– Где вы жили?
– Жили на Гражданской улице, в Октябрьском районе, дом девятнадцать. Сейчас наш дом – Мойка, двадцать, квартира семнадцать. Дочь моя работает уже двадцать лет здесь, в Капелле.
– И вы тоже?
– Я работаю тоже в Капелле, с шестьдесят восьмого года, билетером. У нас на Гражданской была двадцатиметровая комната и такая семья – вот дочери и дали эту квартиру.
– Вот здесь на фотографии – куда вы идете сейчас?
– Насколько я понимаю, это Невский проспект. У нас маршрут был такой: мы выходили из дома, шли по Майорова, по Герцена, делали круг сюда, к ДЛТ[3 - ДЛТ – Дом ленинградской торговли, универмаг.]. Я их водила, чтобы отвлечь от мысли, что надо кушать. Мы просто гуляли. Лора только что поднялась.
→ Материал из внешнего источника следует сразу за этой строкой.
-- ==== Sys2Proof/Machine/RegAccess.lean ====
section
/-! DEFINITION. The access type of every register field (R31), block by block, as the spec's register tables give it.
A row names an offset within its block (within one radio's or one port's window for RAD and TRK), how many words the
row repeats over, and the field's bits. Bits no row covers are reserved: they read 0 and writes to them are ignored
(R32). -/

namespace Sys2Proof.Machine

def fieldRowsSys : List FieldRow :=
  [ ⟨0x0000, 1, 16, 16, .w1c, false⟩,
    ⟨0x0000, 1, 10, 10, .ro, false⟩,
    ⟨0x0000, 1, 9, 9, .ro, false⟩,
    ⟨0x0000, 1, 8, 8, .ro, false⟩,
    ⟨0x0000, 1, 7, 7, .ro, false⟩,
    ⟨0x0000, 1, 6, 4, .ro, false⟩,
    ⟨0x0000, 1, 2, 0, .ro, false⟩,
    ⟨0x0004, 1, 31, 0, .ro, false⟩,
    ⟨0x0008, 1, 31, 0, .ro, false⟩,
    ⟨0x000C, 1, 31, 0, .ro, false⟩,
    ⟨0x0010, 1, 13, 0, .ro, false⟩,
    ⟨0x0200, 1, 31, 0, .ro, false⟩,
    ⟨0x0204, 1, 9, 0, .ro, false⟩,
    ⟨0x0208, 1, 31, 0, .rw, false⟩,
    ⟨0x020C, 1, 9, 0, .rw, false⟩,
    ⟨0x0220, 1, 31, 0, .rw, true⟩,
    ⟨0x0224, 1, 7, 0, .rw, true⟩,
    ⟨0x0228, 1, 8, 8, .ro, true⟩,
    ⟨0x0228, 1, 7, 0, .ro, true⟩,
    ⟨0x0230, 1, 7, 7, .w1c, false⟩,
    ⟨0x0230, 1, 6, 6, .ro, false⟩,
    ⟨0x0230, 1, 5, 5, .ro, false⟩,
    ⟨0x0230, 1, 4, 4, .ro, false⟩,
    ⟨0x0230, 1, 3, 3, .ro, false⟩ ] ++
  [ ⟨0x0230, 1, 2, 0, .ro, false⟩ ]

def fieldRowsBeat : List FieldRow :=
  [ ⟨0x0000, 1, 2, 0, .rwl, false⟩,
    ⟨0x0004, 1, 5, 5, .ro, false⟩,
    ⟨0x0004, 1, 4, 4, .ro, false⟩,
    ⟨0x0004, 1, 3, 2, .ro, false⟩,
    ⟨0x0004, 1, 1, 0, .ro, false⟩,
    ⟨0x0008, 1, 31, 0, .ro, false⟩,
    ⟨0x000C, 1, 31, 0, .ro, false⟩,
    ⟨0x0010, 1, 8, 0, .ro, false⟩,
    ⟨0x0014, 1, 11, 8, .ro, false⟩,
    ⟨0x0014, 1, 3, 0, .ro, false⟩,
    ⟨0x0018, 1, 31, 16, .ro, false⟩,
    ⟨0x0018, 1, 15, 0, .ro, false⟩,
    ⟨0x001C, 1, 31, 16, .w1c, false⟩,
    ⟨0x001C, 1, 15, 0, .ro, false⟩,
    ⟨0x0020, 1, 31, 0, .ro, false⟩,
    ⟨0x0024, 1, 31, 16, .ro, false⟩,
    ⟨0x0024, 1, 15, 8, .ro, false⟩,
    ⟨0x0024, 1, 7, 0, .ro, false⟩,
    ⟨0x0028, 1, 31, 0, .ro, false⟩,
    ⟨0x002C, 1, 9, 0, .rwl, false⟩,
    ⟨0x0030, 1, 31, 16, .ro, false⟩,
    ⟨0x0030, 1, 15, 0, .ro, false⟩,
    ⟨0x0034, 1, 4, 4, .w1c, false⟩,
    ⟨0x0034, 1, 3, 3, .w1c, false⟩ ] ++
  [ ⟨0x0034, 1, 2, 2, .w1c, false⟩,
    ⟨0x0034, 1, 1, 1, .w1c, false⟩,
    ⟨0x0034, 1, 0, 0, .w1c, false⟩,
    ⟨0x0038, 1, 4, 0, .rw, false⟩ ]

def fieldRowsCut : List FieldRow :=
  [ ⟨0x0000, 1, 15, 8, .ro, false⟩,
    ⟨0x0000, 1, 5, 5, .ro, false⟩,
    ⟨0x0000, 1, 4, 4, .ro, false⟩,
    ⟨0x0000, 1, 3, 3, .ro, false⟩,
    ⟨0x0000, 1, 2, 2, .ro, false⟩,
    ⟨0x0000, 1, 1, 1, .ro, false⟩,
    ⟨0x0000, 1, 0, 0, .ro, false⟩,
    ⟨0x0004, 1, 31, 0, .ro, false⟩,
    ⟨0x0008, 1, 31, 0, .ro, false⟩,
    ⟨0x000C, 1, 31, 0, .ro, false⟩,
    ⟨0x0010, 1, 15, 8, .ro, false⟩,
    ⟨0x0010, 1, 7, 0, .ro, false⟩,
    ⟨0x0014, 1, 6, 0, .ro, false⟩,
    ⟨0x0018, 1, 25, 0, .ro, false⟩,
    ⟨0x001C, 1, 20, 0, .ro, false⟩,
    ⟨0x0020, 1, 17, 0, .ro, false⟩,
    ⟨0x0024, 1, 20, 0, .ro, false⟩,
    ⟨0x0028, 1, 23, 16, .ro, false⟩,
    ⟨0x0028, 1, 15, 0, .ro, false⟩,
    ⟨0x002C, 1, 15, 8, .ro, false⟩,
    ⟨0x002C, 1, 7, 0, .ro, false⟩,
    ⟨0x0030, 1, 31, 0, .ro, false⟩,
    ⟨0x0040, 8, 31, 0, .ro, false⟩ ]

def fieldRowsRft : List FieldRow :=
  [ ⟨0x0000, 1, 15, 8, .ro, false⟩,
    ⟨0x0000, 1, 7, 4, .ro, false⟩,
    ⟨0x0000, 1, 3, 3, .ro, false⟩,
    ⟨0x0000, 1, 1, 1, .ro, false⟩,
    ⟨0x0000, 1, 0, 0, .ro, false⟩,
    ⟨0x0004, 1, 31, 0, .ro, false⟩,
    ⟨0x0008, 1, 15, 0, .ro, false⟩,
    ⟨0x000C, 1, 31, 0, .ro, false⟩,
    ⟨0x0010, 4, 31, 0, .wo, true⟩,
    ⟨0x0020, 1, 7, 0, .ro, true⟩,
    ⟨0x0024, 1, 31, 0, .ro, false⟩,
    ⟨0x0028, 1, 31, 0, .ro, false⟩,
    ⟨0x002C, 1, 31, 0, .ro, false⟩,
    ⟨0x0030, 1, 31, 0, .ro, false⟩,
    ⟨0x0034, 1, 31, 16, .ro, false⟩,
    ⟨0x0034, 1, 15, 0, .ro, false⟩,
    ⟨0x0040, 1, 31, 0, .ro, false⟩,
    ⟨0x0044, 1, 31, 0, .ro, false⟩,
    ⟨0x0048, 1, 31, 0, .ro, false⟩,
    ⟨0x004C, 1, 31, 0, .ro, false⟩,
    ⟨0x0050, 1, 31, 16, .ro, false⟩,
    ⟨0x0050, 1, 15, 0, .ro, false⟩,
    ⟨0x0054, 1, 17, 0, .ro, false⟩,
    ⟨0x0058, 1, 16, 0, .ro, false⟩ ] ++
  [ ⟨0x005C, 1, 31, 0, .ro, false⟩,
    ⟨0x0060, 1, 31, 0, .ro, false⟩,
    ⟨0x0070, 1, 13, 3, .rw, false⟩,
    ⟨0x0070, 1, 2, 0, .rw, false⟩,
    ⟨0x0074, 1, 10, 0, .ro, false⟩,
    ⟨0x0078, 1, 16, 0, .rw, false⟩,
    ⟨0x007C, 1, 31, 0, .ro, false⟩,
    ⟨0x0080, 1, 16, 16, .ro, false⟩,
    ⟨0x0080, 1, 15, 0, .ro, false⟩,
    ⟨0x0084, 1, 3, 3, .w1c, false⟩,
    ⟨0x0084, 1, 2, 2, .w1c, false⟩,
    ⟨0x0084, 1, 1, 1, .w1c, false⟩,
    ⟨0x0084, 1, 0, 0, .w1c, false⟩,
    ⟨0x0088, 1, 3, 0, .rw, false⟩ ]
Врач сказал, что ее надо больше тренировать в ходьбе: у нее совершенно была отнята левая сторона. Видите – она идет с палочкой. И врач говорил, что пусть она как можно больше ходит. Так что мы делали очень большие круги. Даже иногда заходили в кино, смотрели, чтобы отвлечь как-то мысли от еды.
– Кинотеатры работали?
– Работали уже. Мы раз в кинотеатре „Молодежный“ смотрели кинокартину „Свинарка и пастух“, и была тревога. Сеанс прервали, зал затемнили, и мы немножко посидели там. Зимой, конечно, было труднее, потому что, сами понимаете, воды не было, водопровод нарушен. Значит, люди шли с чайниками, кастрюльками, с санками – кто как мог. И вот в этих люках (были люки открыты с чистой водой) брали воду. А потом у нас в доме дали воду в прачечную, и мы в эту прачечную ходили цепочкой, потому что там лежали груды мертвых, которых увозили машины. Подбирали по улице мертвых, складывали в прачечной (потом машина приезжала и забирала). И там же вода была, в прачечной. Так что мы шли рука за руку. Кто боялся, тот не смотрел в ту сторону.
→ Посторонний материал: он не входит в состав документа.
/-- The value a read of a register shows (R31, R32): WO fields and reserved bits 0, everything 0 while the block is under test
(R465). The _HI half of a pair is shown by `readHi`. -/
def readReg (d : Dev) (bank key : Nat) : Nat :=
  let p := regPlace key
  let rows := rowsAt p
  let shown := match p.block with
    | 4 => d.readJst bank p.off
    | 5 => d.readRad bank p.window p.off
    | 6 => d.readTrk bank p.window p.off
    | 7 => d.readTime p.off
    | 12 => d.readMtr p.off
    | 16 => d.readBst p.off
    | 18 => d.readLgt p.off
    | 15 => if 0x40 ≤ p.off && p.off < 0x80 then some (fieldLE (Config.ecPublic deviceScalar) (p.off - 0x40) 4) else d.readOther key
    | _ => d.readOther key
  let v := match shown with | some v => v | none => (d.regs.get (heldKey key bank rows)).toNat
  if d.blockTested p then 0
  else definedBits (rows.filter (fun r => r.acc != .wo)) v

/-- A latch of the reading master, replacing the one it held (R34). -/
def setLatch (d : Dev) (bank key v : Nat) : Dev :=
  { d with latches := ⟨bank, key, v⟩ :: d.latches.filter (fun x => !(x.bank == bank && x.key == key)) }

/-- The upper half that a read of a _HI register returns (R34, R278): what the master's last read of _LO latched, or 0. -/
def readHi (d : Dev) (bank key : Nat) : Nat :=
  match d.latches.find? (fun x => x.bank == bank && x.key == key) with | some x => x.value | none => 0

/-- A read of a _LO register (R34). A read of TIME_NOW_SEC_LO latches seconds, nanoseconds and fraction together (R278); the
model has no state below a nanosecond, so the fraction is a free value. -/
def readLo (d : Dev) (bank key : Nat) : Dev :=
  if !loRegs.contains key || d.blockTested (regPlace key) then d
  else if key = 0x070004 then
    let f := d.fresh
    ((f.2.setLatch bank 0x070008 (d.nowSec / 2 ^ 32)).setLatch bank 0x07000C (d.now % 1000000000)).setLatch bank 0x070010 (f.1 % 65536)
  else d.setLatch bank (key + 4) (d.readReg bank (key + 4))

/-! ### Writes (R31-R35) -/

/-- Registers of which a later command takes the value although their fields read 0 (R204): the timer staged for JST_TMR_ARM. -/
def stagingWo : List Nat := [0x040100, 0x040104, 0x040108, 0x04010C]

/-- One field of a write, by its access type (R31); a W1C bit that hardware has set in this cycle stays set (R35); a locked RWL
field sets lock_viol (R33). -/
def writeField (d : Dev) (key held v : Nat) (r : FieldRow) : Dev :=
  let f : Fld := ⟨held, r.hi, r.lo⟩
  let x := bits v r.hi r.lo
  match r.acc with
  | .rw => d.put f x
  | .ro => d
  | .wo => if stagingWo.contains key then d.put f x else d
  | .w1c => d.put f (clearBits (d.get f) (clearBits x (d.raisedNow f)))
  | .w1s => d.raiseBits f x
  | .rwl => if d.sys.mstate = .unframed then d.put f x else d.raise Reg.SYS_STATUS.lock_viol

/-- Writable pairs whose _LO commits both halves, by the key of _LO and whether they are banked (R34). -/
def pairLos : List (Nat × Bool) :=
  [(0x000208, false), (0x080040, false), (0x0C0018, false), (0x110020, false), (0x000220, true), (0x040100, true), (0x0B0018, true),
   (0x0B0030, true), (0x0F0024, true), (0x130014, true)]

/-- The held key of a pair's register for a master. -/
def pairKey (key bank : Nat) (banked : Bool) : Nat := if banked then key + (bank + 1) * 0x1000000 else key

/-- Restores the relations a write must keep between the fields of some registers: values out of range are written as the
tables say (R74, R275, R300, R513). -/
def fixWritten (d : Dev) (p : RegPlace) : Dev :=
  match p.block, p.off with
  | 1, 0x00 => if 4 < d.get Reg.BEAT_CFG.period then d.put Reg.BEAT_CFG.period 1 else d
  | 1, 0x2C => if d.get Reg.BEAT_SLEW_LIMIT.ppm < 10 || 1000 < d.get Reg.BEAT_SLEW_LIMIT.ppm then d.put Reg.BEAT_SLEW_LIMIT.ppm 500 else d
  | 6, 0x14 => if d.get (Reg.TRK_GBE_CFG.pcp p.window) = 7 then d.put (Reg.TRK_GBE_CFG.pcp p.window) 6 else d
  | 7, 0x20 => d.put Reg.TIME_JUMP_THR.us (clampNat (d.get Reg.TIME_JUMP_THR.us) 1 1000000)
  | 7, 0x14 => d.putB Reg.TIME_STATUS.leap_pending (d.flag Reg.TIME_UTC.leap59 || d.flag Reg.TIME_UTC.leap61)
  | 7, 0x30 => d.bmca
  | 7, 0x34 => d.bmca
  | 19, 0x08 =>
    (if d.get Reg.HLK_DN_MARKS.high ≤ d.get Reg.HLK_DN_MARKS.low then d.put Reg.HLK_DN_MARKS.high (d.get Reg.HLK_DN_MARKS.low + 1)
      else d).hlSignals
  | 19, 0x0C =>
    (if d.get Reg.HLK_UP_MARKS.high ≤ d.get Reg.HLK_UP_MARKS.low then d.put Reg.HLK_UP_MARKS.high (d.get Reg.HLK_UP_MARKS.low + 1)
      else d).hlSignals
  | _, _ => d

/-- A write of TIME_TPO_START_SEC to TIME_TPO_WIDTH, or of invert and late in TIME_TPO_CTRL, for the output selected (R292, R300). -/
def writeTpo (d : Dev) (off v : Nat) : Dev :=
  d.setTpo (d.get Reg.TIME_TPO_SEL.tpo) (fun x =>
    match off with
    | 0x74 => { x with startSec := v }
    | 0x78 => { x with startNs := v }
    | 0x7C => { x with period := v }
    | 0x80 => { x with width := v }
    | _ => { x with invert := bit v 1, late := x.late && !bit v 3 })

/-- A write into the wake-filter pattern selected (R273, R275). -/
def writeWake (d : Dev) (w off v : Nat) : Dev :=
  d.setTrk (windowPort w) (fun s => { s with wake := modifyAt s.wake (d.get (Reg.TRK_WAKE_SEL.pattern w)) (fun x =>
    if off = 0x38 then { x with check := v % 65536 }
    else
      let i := (off - 0x28) / 4
      { x with mask := putBits x.mask v (32 * i + 31) (32 * i) }) })

/-- A write reaches its register: each field by its type, and what the register's own rules add. -/
def applyWrite (d : Dev) (bank key v : Nat) : Dev :=
  let p := regPlace key
  let rows := rowsAt p
  let held := heldKey key bank rows
  if p.block = 1 && p.off = 0x1C then (if bit v 16 then d.put Reg.BEAT_SWEEP_TIME.max_us 0 else d)
  else if p.block = 7 && 0x74 ≤ p.off && p.off ≤ 0x84 then d.writeTpo p.off v
  else if p.block = 6 && 0x28 ≤ p.off && p.off ≤ 0x38 && !rows.isEmpty then d.writeWake p.window p.off v
  else if key = 0x080054 then
    { d with rtc := { d.rtc with curve := modifyAt d.rtc.curve (d.get Reg.RTC_COMP_SEL.point) (fun _ => sext 16 v) } }
  else if key = 0x0B0010 then d.setLedgerBase (bits v 27 0)
  else if p.block = 6 && p.off = 0x14 && !(match d.qcfgOf (bits v 15 10) with | some c => c.consumer == 0xFF | none => false) then
    -- rx_queue must name a queue of the cores (R275): such a write leaves rx_queue as it was
    ((rows.filter (fun r => r.lo != 10)).foldl (fun d r => d.writeField key held v r) d).fixWritten p
  else (rows.foldl (fun d r => d.writeField key held v r) d).fixWritten p

/-- A write by a master (R31-R34, R313): a _HI half is staged, a _LO half commits both, and a write into the backup domain is
posted, replacing one posted to the same register that has not crossed. -/
def writeReg (d : Dev) (bank key v : Nat) : Dev :=
  match pairLos.find? (fun x => x.1 + 4 == key) with
  | some x => d.stageHi bank ⟨pairKey key bank x.2, 31, 0⟩ (definedBits (rowsAt (regPlace key)) v)
  | none =>
    match pairLos.find? (fun x => x.1 == key) with
    | some x => d.commitPair bank ⟨pairKey key bank x.2, 31, 0⟩ ⟨pairKey (key + 4) bank x.2, 31, 0⟩ v
    | none =>
      if key / 65536 = 8 && !(rowsAt (regPlace key)).isEmpty then
        { d with rtc := { d.rtc with posted := d.rtc.posted.filter (fun x => x.key != key) ++ [⟨key, v⟩] } }
      else d.applyWrite bank key v

/-! ### Access faults (R27) -/

/-- The Sill's window (R326). -/
def sillBase : Nat := 0x0100000000

/-- The offset lies in a line of the Sill with an uncorrectable error (R327, R345). -/
def sillBad (d : Dev) (o : Nat) : Bool := d.sil.badLines.contains (o / 64 * 64)

/-- R26 and R30 allow the access, and no byte of it lies in a line of the Sill with an uncorrectable error (R327). -/
def accessOk (d : Dev) (a : Access) : Bool :=
  a.allowed && !(sillBase ≤ a.addr && a.addr < sillBase + 0x2000000 && (d.sillBad (a.addr - sillBase) || d.sillBad (a.addr + a.size - 1 - sillBase)))

/-- The access has no effect on what it addresses; a load returns 0, an application core takes the access-fault exception, and
the module writes a rate-limited event that names the master and the address (R27). -/
def accessFault (d : Dev) (m : Master) (a : Access) : Dev :=
  let core (d : Dev) : Dev := { d with sys := { d.sys with coreFaults :=
    ⟨bankOf m, a.kind, a.addr, 0⟩ :: d.sys.coreFaults.filter (fun x => x.core != bankOf m) } }
  (d.when (isCore m) core).offer ⟨Config.evAccessFault, Config.sevAccessFault⟩ [bankOf m, a.addr]

/-- A store that R26 allows outside the registers: its bytes, low byte first (R5). -/
def storeBytes (d : Dev) (a : Access) : Dev := { d with mem := d.mem.writeN a.addr (toLE a.size a.value.toNat) }

/-! ### The serial controllers (R541) -/

/-- The judgement of a descriptor: its bus, write length, read length and buffer, or none for a descriptor fault. -/
def serDesc (d : Dev) (a : Nat) : Option (Nat × Nat × Nat × Nat) :=
  let b := d.mem.readN a 16
  let bus := byteAt b 0
  let w := fieldLE b 4 2
  let r := fieldLE b 6 2
  let buf := fieldLE b 8 8
  let modeOk := if bus = 1 then byteAt b 1 < 128 && byteAt b 2 ≤ 1 else byteAt b 1 < 4
  if inSramOrLpddr a 16 && (bus = 1 || bus = 2) && modeOk && byteAt b 3 = 0 && w ≤ 4096 && r ≤ 4096 && inSramOrLpddr buf (max 1 (w + r)) then
    some (bus, w, r, buf)
  else none

/-- A write of SYS_SER_DESC_LO starts a transfer. -/
def serialTransfer (d : Dev) (bank lo : Nat) : Dev :=
  let d0 := d.commitPair bank (Reg.SYS_SER_DESC_LO.word bank) (Reg.SYS_SER_DESC_HI.word bank) lo
  let a := bits (d0.get (Reg.SYS_SER_DESC_HI.word bank)) 7 0 * 2 ^ 32 + lo
  let answer (st : Nat) : Dev := d0.put (Reg.SYS_SER_STATUS.status bank) st
  if d.lnd.serial.isSome then answer ST_REFUSED_FULL
  else match d0.serDesc a with
    | none => answer ST_BAD_ARGUMENT
    | some (bus, w, r, buf) =>
      let lands := if bus = 1 then [16, 17] else [18, 19, 20, 21]
      if d.cut.image.isNone || !lands.all (fun i => d.landDedicated i) then answer ST_ILLEGAL_STATE
      else ({ d0 with lnd := { d0.lnd with serial := some ⟨bank, ST_PENDING, buf + w, r, bus⟩ } } : Dev).put (Reg.SYS_SER_STATUS.busy bank) 1

/-- The transfer under way ends: its read bytes follow the write bytes in the buffer; only an I²C target times out. -/
def serialDone (d : Dev) (timeout : Bool) (data : Bytes) : Dev :=
  match d.lnd.serial with
  | none => d
  | some r =>
    let late := timeout && r.bus == 1
    let got := data.take r.readLen ++ List.replicate (r.readLen - data.length) 0
    let d1 : Dev := { d with
      mem := if late then d.mem else d.mem.writeN r.dest got
      lnd := { d.lnd with serial := none } }
    (d1.put (Reg.SYS_SER_STATUS.busy r.bank) 0).put (Reg.SYS_SER_STATUS.status r.bank) (if late then ST_TIMEOUT else ST_OK)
– А цепочкой шли потому, что боялись?
– Во-первых, потому что боялись, а потом потому, что не было света. Первый несет лучину, как в деревне, и последний несет лучину, а остальные все идут и держат в руках кто чайничек, кто кувшинчик. Надо же помыться, надо же попить, надо и приготовить.
– Сговаривались?
– Сговаривались с соседями по лестнице, по площадке и шли. Если я вот могла взять кого-либо из ребят, давала чайник или кувшин, чтобы шли вместе.
– Вернемся к фотографии. Вы гуляли по проспекту Майорова, а потом?
– Потом шли по Герцена до Невского, вот здесь, около кино „Баррикада“, выходили на Невский. Здесь была открыта масса магазинчиков с канцелярскими принадлежностями, с книжками.
– Это февраль-март сорок второго года?
– Это скорее апрель-май, перед нашим отъездом. Увозили в июле (у меня где-то даже эваколисток есть). Меня тогда в военкомат пригласили как жену военнослужащего, потому что у меня в мае прекратилась выплата по аттестату. Тут я начала жить на то пособие небольшое, что мне военкомат давал на детей, поскольку их было трое.
– Лора Михайловна, а вы помните вот этот день? Как вы тут идете с матерью, с сестренкой?
– Нет.
– А другие прогулки, подобные этой, помните? Сколько вам тогда было лет?
– Мы с мамой, казалось, тогда одинакового были возраста. А мне не было тринадцати лет.
– Вы помните свое состояние болезни, голода? Как вы помните свои двенадцать-тринадцать лет?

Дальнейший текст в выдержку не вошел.